## Task prompt
Restate word for word, and only, the lines that extend from the line containing "def writeLinePair (line" through the end of the records below.

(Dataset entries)
-- ==== Sys2Proof/Machine/Addressed.lean ====
section
/-! DEFINITION. The commands that address a line or one chip: WRITE_LINE and WRITE_DEVICE (rules R114, R115). -/

namespace Sys2Proof.Machine

/-- WRITE_LINE's checks, the line index first (rules R106, R114, R163, R164, R167). -/
def writeLineError (line : Byte) (payload : List Byte) (n : Byte) : Option Completion :=
  if 7 < line.toNat then some .invalidLineIndex
  else if payload.length ≠ n.toNat then some .invalidPayloadLength
  else none

/-- WRITE_LINE sends `(line + 1, payload[t])` in slot `t` (rules R82, R114). -/
def writeLinePair (line : Byte) (payload : List Byte) (t : Nat) : Option (Byte × Byte) :=
  (payload[t]?).map (fun d => (BitVec.ofNat 8 (line.toNat + 1), d))

/-- WRITE_LINE(line, payload) (rules R106, R114). -/
def execWriteLine (line : Byte) (payload : List Byte) (s : State) : Result :=
  acceptFrames (.writeLine line payload) (writeLineError line payload s.n) s

/-- WRITE_DEVICE's check `dev < N` (rules R106, R115). -/
def writeDeviceError (dev n : Byte) : Option Completion :=
  if n.toNat ≤ dev.toNat then some .invalidDeviceIndex else none

/-- WRITE_DEVICE sends `(reg, data)` in slot `N - 1 - dev` and the no-op pair in every other (rule R115). -/
def writeDevicePair (n : Nat) (dev reg data : Byte) (t : Nat) : Byte × Byte :=
  if t + dev.toNat + 1 = n then (reg, data) else (0x00, 0x00)

/-- WRITE_DEVICE(dev, reg, data) (rules R106, R115). -/
def execWriteDevice (dev reg data : Byte) (s : State) : Result :=
  acceptFrames (.writeDevice dev reg data) (writeDeviceError dev s.n) s

end Sys2Proof.Machine
end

## Problem solution
def writeLinePair (line : Byte) (payload : List Byte) (t : Nat) : Option (Byte × Byte) :=
  (payload[t]?).map (fun d => (BitVec.ofNat 8 (line.toNat + 1), d))

/-- WRITE_LINE(line, payload) (rules R106, R114). -/
def execWriteLine (line : Byte) (payload : List Byte) (s : State) : Result :=
  acceptFrames (.writeLine line payload) (writeLineError line payload s.n) s

/-- WRITE_DEVICE's check `dev < N` (rules R106, R115). -/
def writeDeviceError (dev n : Byte) : Option Completion :=
  if n.toNat ≤ dev.toNat then some .invalidDeviceIndex else none

/-- WRITE_DEVICE sends `(reg, data)` in slot `N - 1 - dev` and the no-op pair in every other (rule R115). -/
def writeDevicePair (n : Nat) (dev reg data : Byte) (t : Nat) : Byte × Byte :=
  if t + dev.toNat + 1 = n then (reg, data) else (0x00, 0x00)

/-- WRITE_DEVICE(dev, reg, data) (rules R106, R115). -/
def execWriteDevice (dev reg data : Byte) (s : State) : Result :=
  acceptFrames (.writeDevice dev reg data) (writeDeviceError dev s.n) s

end Sys2Proof.Machine
end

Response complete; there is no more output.